I dati sono quelli preliminari diffusi da Idc e relativi al secondo trimestre del 2018. Per una conferma dobbiamo aspettare Gartner e gli altri istituti specializzati. Ma a quanto pare Huawei ha superato Apple per la prima volta dal 2010 piazzandosi al secondo posto della classifica dei produttori di telefonini. il marchio di Cupertino che proprio ieri ha pubblicato l’ennesima trimestrale al di sopra delle aspettative ha venduto 41,3 milioni di iPhone, uno 0,7% in più rispetto ai 41 milioni spediti lo stesso anno. Huawei ha fatto meglio e ne ha venduti 54,2 milioni di unità, un balzo di enorme importanza visto che la casa cinese da un po’ ormai abitutata a veleggiare nelle parti alte della classifica nello stesso periodo dell’anno scorso aveva consegnato 38,5 milioni di telefoni.

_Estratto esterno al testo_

-- ==== Sys2Proof/Machine/Place.lean ====
section
/-! DEFINITION. The life of launches and beds: spawns (R153, R326), placement (R20, R332 to R336, R253 to R255), completion of beds and
launches (R149, R327), the end of a launch (R328), and the wakes of NAP and DWAIT, set-aside batches and refills. -/

namespace Sys2Proof.Machine

/-! ### Seats, slots and units of a core -/

/-- The cores of a partition in ascending ($die, $core) (R332). -/
def State.coresIn (s : State) (part : Nat) : List Nat :=
  match s.part? part with
  | none => []
  | some p =>
    let dies := (p.clusters.map fun c => c / 32 % 4).eraseDups
    dies.flatMap fun d => (p.clusters.filter fun c => c / 32 % 4 = d).flatMap fun c => (List.range 4).map fun i => c * 4 + i

/-- The seat of a core that holds a launch. -/
def State.seatFor (s : State) (core la : Nat) : Option Nat :=
  (List.range 4).find? fun i => ((s.seat? core i).map fun t => decide (t.launch = la)).getD false

def State.freeSeat (s : State) (core : Nat) : Option Nat := (List.range 4).find? fun i => (s.seat? core i).isNone

/-- Free sheaf slots of an issue partition of a core, of 128. -/
def State.freeSlots (s : State) (core p : Nat) : List Nat :=
  let used := s.sheafs.filterMap fun e => if e.2.core = core && e.2.part = p && !s.isLifted e.2 then some e.2.slot else none
  (List.range 128).filter fun k => !used.contains k

def State.slotsLeft (s : State) (core : Nat) : Nat :=
  512 - (s.sheafs.filter fun e => e.2.core = core && !s.isLifted e.2).length

/-- Scratchpad units that resident beds of a core have claimed. -/
def State.unitsUsed (s : State) (core : Nat) : Nat :=
  (s.beds.map fun e => if e.2.core = core && e.2.status ≠ .lifted then e.2.units else 0).sum

/-- The longest of some lists of free slots, the lowest index among equals. -/
def mostFree : List (List Nat) → Nat
  | [] => 0
  | l :: t => let j := mostFree t
    if ((t.getD j []).length) ≤ l.length then 0 else j + 1

/-- n slots, each in the partition with the most free ones (R333). -/
def assignSlots : Nat → List (List Nat) → List (Nat × Nat)
  | 0, _ => []
  | n + 1, fs =>
    let p := mostFree fs
    match fs.getD p [] with
    | [] => []
    | k :: t => (p, k) :: assignSlots n (fs.set p t)

def State.assign (s : State) (core n : Nat) : List (Nat × Nat) := assignSlots n ((List.range 4).map (s.freeSlots core))

/-! ### The end of launches (R327, R328) -/

/-- What an instruction in progress has charged goes back. -/
def State.refundHold (s : State) (core : Nat) (h : Hold) : State := s.refundUnused core h.charged []

/-- Every place in a pool's queue of some sheafs is given up. -/
def State.unqueueSheafs (s : State) (us : List Nat) : State :=
  (s.pools.map (·.1)).foldl (fun s k => s.unqueueIf k fun w => match w with
    | .sheaf u _ => us.contains u
    | .kv u _ => us.contains u
    | _ => false) s

/-- A command that will never run on: what it charged and did not write goes back, and its lines are free. -/
def State.dropCmd (s : State) (c : Cmd) : State :=
  ((c.charged.foldl (fun s e => s.refund e.2 (cmdCluster c) 4) s).disown c.id (c.owned.map (·.2))).unqueueAll (.hub c.id)

/-- The surrenders of a sheaf that are not over are made (R180): its pages have been marked. -/
def State.endDrops (s : State) (sh : Sheaf) : State :=
  sh.ops.foldl (fun s o => match o.2.kind with
    | .pgdrop _ pages => pages.foldl (fun s e => (s.dropLane (s.asnOf sh) o.2 e []).2) s
    | _ => s) s

/-- The KV steps of some sheafs are given up (R212). -/
def State.endKvs (s : State) (us : List Nat) : State :=
  s.events.foldl (fun s e => match e with
    | .kvAgentStep m => if us.contains m.sheaf then
        ({ s with events := s.events.erase e } : State).kvUndo m (clusterOf (((s.sheaf? m.sheaf).map (·.core)).getD 0)) else s
    | _ => s) s

/-- Everything of some sheafs outside memory is gone. -/
def State.dropSheafs (s0 : State) (us : List Nat) : State :=
  let s := (s0.sheafs.filter fun e => us.contains e.1).foldl (fun s e => s.endDrops e.2) (s0.endKvs us)
  let mine := s.sheafs.filter fun e => us.contains e.1
  let s1 := mine.foldl (fun s e =>
    let s1 := s.refundHold e.2.core e.2.hold
    let s2 := match e.2.putBy with
      | some p => s1.refundHold e.2.core p.2
      | none => s1
    e.2.aside.foldl (fun s a => s.refundHold e.2.core a.hold) s2) s
  let s2 := s1.unqueueSheafs us
  { s2 with sheafs := s2.sheafs.filter fun e => !us.contains e.1 }

/-- The largest Tw known of the writes of a launch's beds, commands and KV steps. -/
def State.launchTw (s : State) (k : Nat) (cmds : List Cmd) (us : List Nat) : Word :=
  maxWord ((s.beds.filter fun e => e.2.launch = k).map (·.2.tw) ++ cmds.map (·.tmax) ++ s.events.filterMap fun e => match e with
    | .kvAgentStep m => if us.contains m.sheaf then some m.tw else none
    | _ => none)

/-- A launch ends with status 0x09 (R328): its records, beds and seats are discarded, its entry is marked complete. Its record
comes after the Tw of every write of it (R317). -/
def State.endLaunch (s : State) (k : Nat) : State :=
  match s.launch? k with
  | none => s
  | some la =>
    if la.completed then s else
      let us := akeys s.sheafs fun _ sh => decide (sh.launch = k)
      let cmds := (s.seats.filter fun e => e.2.launch = k).flatMap (fun e => e.2.mq ++ e.2.cq) ++
        (s.seatImages.filter fun e => e.2.launch = k).flatMap fun e => e.2.seat.mq ++ e.2.seat.cq
      let s1 := (cmds.foldl (fun s c => s.dropCmd c) s).dropSheafs us
      let s2 : State := { s1 with
        beds := s1.beds.filter fun e => e.2.launch ≠ k
        seats := s1.seats.filter fun e => e.2.launch ≠ k
        seatImages := s1.seatImages.filter fun e => e.2.launch ≠ k
        spawns := s1.spawns.filter fun r => r.launch ≠ k }
      let s3 := s2.modLaunch k fun x => { x with completed := true, rsmp := none, bound := [] }
      ((s3.completeAt la.ring la.seq 0x09 la.counter (s.launchTw k cmds us) us).pollDwait).pollPlace la.part

/-- END_LAUNCH. -/
def execEndLaunch (launch : Nat) (s : State) : Out := .next (s.endLaunch launch)

/-- The spawn-tree counter has reached 0 (R327). -/
def State.finishLaunch (s : State) (k : Nat) : State :=
  match s.launch? k with
  | none => s
  | some la =>
    let s1 : State := { s with
      seats := s.seats.filter fun e => e.2.launch ≠ k
      seatImages := s.seatImages.filter fun e => e.2.launch ≠ k }
    let s2 := s1.modLaunch k fun x => { x with completed := true, bound := [] }
    (s2.complete la.ring la.seq 0x00 (la.number.setWidth 64)).pollDwait

/-! ### Releasing a seat (R13, R358) -/

/-- The last resident bed of a launch has left a core: its seat is released; where beds lifted from it are still to come back, the
seat image they are to meet is kept. -/
def State.releaseSeat (s : State) (core seat la : Nat) : State :=
  if s.beds.any fun e => e.2.core = core && e.2.launch = la && e.2.status ≠ .lifted then s else
  match s.seat? core seat with
  | none => s
  | some t =>
    let away := fun (b : Bed) => b.core = core && b.seat = seat && b.launch = la && b.status = .lifted && b.image.isNone
    let s1 : State := { s with seats := adel s.seats (State.seatKey core seat) }
    if s.beds.any fun e => away e.2 then
      let (k, s2) := s1.fresh
      let img : SeatImage := ⟨la, t⟩
      { s2 with
        seatImages := s2.seatImages ++ [(k, img)]
        beds := amap s2.beds fun _ b => if away b then { b with image := some k } else b }
    else s1

/-! ### SPAWN at the front end (R153, R326) -/

/-- Whether a range is valid (R153). -/
def rangeOk (h : Header) (m : SpawnMsg) : Bool :=
  aligned m.entry 8 && decide (1 ≤ m.count.toNat ∧ m.count.toNat ≤ 2 ^ 40) && m.first.toNat % 2 ^ h.wb = 0 &&
    decide (m.first.toNat + m.count.toNat - 1 < 2 ^ h.wt)

/-- The words of an arena record up to its LAUNCH field (Table 14.5). -/
def arenaWords (r : SpawnRec) (number : W32) : List Word :=
  [r.entry, r.arg, r.first, BitVec.ofNat 64 r.count, BitVec.ofNat 64 r.next, number.setWidth 64]

/-- A whole record (Table 14.5). -/
def arenaBytes (r : SpawnRec) (number : W32) : List Byte :=
  let ws := arenaWords r number
  (ws.take 5).flatMap (fun w => natToBytes 8 w.toNat) ++ natToBytes 4 number.toNat ++ natToBytes 4 (Config.arenaCheck ws).toNat ++
    List.replicate 16 0

def arenaVa (h : Header) (slot : Nat) : Word := h.overflow + BitVec.ofNat 64 (64 * slot)

/-- The first arena slot of a launch that no record is in, or is being written to. -/
def State.freeArena (s : State) (k : Nat) (h : Header) : Option Nat :=
  let used := (s.spawns.filterMap fun r => if r.launch = k then r.arena else none) ++ s.events.filterMap fun e => match e with
    | .spawnRequest m => if ((s.sheaf? m.sheaf).map fun sh => decide (sh.launch = k)).getD false then m.slot else none
    | _ => none
  (List.range (h.ovfsize / 64)).find? fun i => !used.contains i

/-- The answer of a SPAWN to the batch that waits for it, by its key. -/
def Sheaf.takeAnswer (sh : Sheaf) (r : SpawnResp) : Sheaf :=
  let give := fun (h : Hold) => if h.phase = 2 && h.ticket = r.key then { h with answer := some r } else h
  { sh with
    hold := give sh.hold
    putBy := sh.putBy.map fun p => (p.1, give p.2)
    aside := sh.aside.map fun a => { a with hold := give a.hold } }

def State.answerSpawn (s : State) (u key : Nat) (beds : Nat) (flags : CcVal) : State :=
  let r : SpawnResp := ⟨u, key, BitVec.ofNat 64 beds, flags⟩
  s.gate u (.spawn r) fun s _ => s.modSheaf u fun sh => sh.takeAnswer r

/-- A record accepted: the counter rises before it is answered. -/
def State.spawnTaken (s : State) (k : Nat) (h : Header) (m : SpawnMsg) (die : Nat) (arena : Option Nat) (part : Nat) : State :=
  let n := h.bedsOf m.count.toNat
  let r : SpawnRec := ⟨k, die, arena, m.entry, m.arg, m.first, m.count.toNat, 0, [], false⟩
  let s1 := s.modLaunch k fun x => { x with counter := x.counter + BitVec.ofNat 64 n }
  ((({ s1 with spawns := s1.spawns ++ [r] } : State).answerSpawn m.sheaf m.key n (mkFlags false true arena.isSome false)).postOnce
    (.bedPlacement part))

/-- SPAWN_REQUEST: the range is checked, takes a place in its die's queue of 4,096 or in the launch's arena, or is refused. -/
def execSpawnRequest (m : SpawnMsg) (s : State) : Out :=
  .next (
    match s.sheaf? m.sheaf with
    | none => s.hubClear (spawnKey m.key)
    | some sh => match s.launch? sh.launch with
      | none => s
      | some la =>
        let h := la.hdr
        if !rangeOk h m then s.answerSpawn m.sheaf m.key 0 (mkFlags false false false true) else
        let die := dieOf sh.core
        let queued := (s.spawns.filter fun r => r.die = die && r.arena.isNone && !r.seed).length
        if queued < 4096 && m.slot.isNone then s.spawnTaken sh.launch h m die none la.part
        else match m.slot.orElse fun _ => s.freeArena sh.launch h with
          | none => s.answerSpawn m.sheaf m.key 0 0
          | some i =>
            let r : SpawnRec := ⟨sh.launch, die, some i, m.entry, m.arg, m.first, m.count.toNat, 0, [], false⟩
            let f : HubFor := ⟨spawnKey m.key, la.part, la.asn⟩
            match s.hubWrite f arenaPage (arenaVa h i) (arenaBytes r la.number) with
            | .wait s1 => s1.again (.spawnRequest { m with slot := some i })
            | .bad _ s1 => (s1.hubClear f.key).answerSpawn m.sheaf m.key 0 0
            | .bytes _ s1 => (s1.hubClear f.key).spawnTaken sh.launch h m die (some i) la.part)

/-! ### The queue of a partition (R334, R335) -/

/-- A bed to be placed: one that is to be replanted, or bed j of a record. -/
inductive PlaceItem where
  | replant (la bed : Nat)
  | fresh (record j : Nat)
  deriving DecidableEq, Repr

/-- The cluster set of a bed (R16, R334). -/
def Header.setOf (h : Header) (bed : Nat) : Nat := bed / 2 ^ (h.bitsBelow h.clulvl - h.wb)

def SpawnRec.bedAt (r : SpawnRec) (h : Header) (j : Nat) : Nat := r.first.toNat / 2 ^ h.wb + j

/-- The first bed of a record from j on that is not placed. -/
def SpawnRec.firstOpen (r : SpawnRec) : Nat → Nat → Nat
  | 0, j => j
  | n + 1, j => if r.ahead.contains j then r.firstOpen n (j + 1) else j

/-- The first open bed of each cluster set of a record, as far as sets are bound. -/
def SpawnRec.candidates (r : SpawnRec) (h : Header) : Nat → Nat → List Nat
  | 0, _ => []
  | n + 1, j0 =>
    let j := r.firstOpen (r.ahead.length + 1) j0
    if h.bedsOf r.count ≤ j then [] else
      if h.clulvl = 0 then [j]
      else j :: r.candidates h n ((h.setOf (r.bedAt h j) + 1) * 2 ^ (h.bitsBelow h.clulvl - h.wb) - r.first.toNat / 2 ^ h.wb)

/-- Whether a lifted bed may come back: an escalated one once the driver has chosen. -/
def Bed.mayReturn (b : Bed) : Bool := b.status = .lifted && (!b.escalated || b.choice.isSome)

/-- Beds of a launch to be placed, in the order of R335. -/
def State.itemsOf (s : State) (k : Nat) (la : Launch) : List PlaceItem :=
  (s.events.filterMap fun e => match e with
    | .replant l b => if l = k && ((s.bed? b).map Bed.mayReturn).getD false then some (.replant l b) else none
    | _ => none) ++
  s.spawns.zipIdx.flatMap fun e => if e.1.launch = k then
    (e.1.candidates la.hdr (la.bound.length + 2) e.1.next).map fun j => .fresh e.2 j else []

Apple sta perdendo il suo tocco magico? Va subito detto che di solito Apple cresce e tanto dopo la presentazione dei suoi telefonini. Quindi tra tre mesi potrebbe cambiare tutto. Quando anche iPhone X sarà entrerà in gioco. La trimestrale appena chiusa suggerisce proprio questo. Semmai questa rilevazione di Idc conferma che sopra i 700 dollari e quindi se ragioniamo sull’alta gamma la torta viene spartita in tre.

Il fattore Cina. L’altro fattore è il mercato cinese, croce e delizia per Apple. In Cina Huawei continua a dominare con una quota di mercato del 27%, mentre a livello mondiale si limita al 15,8 per cento.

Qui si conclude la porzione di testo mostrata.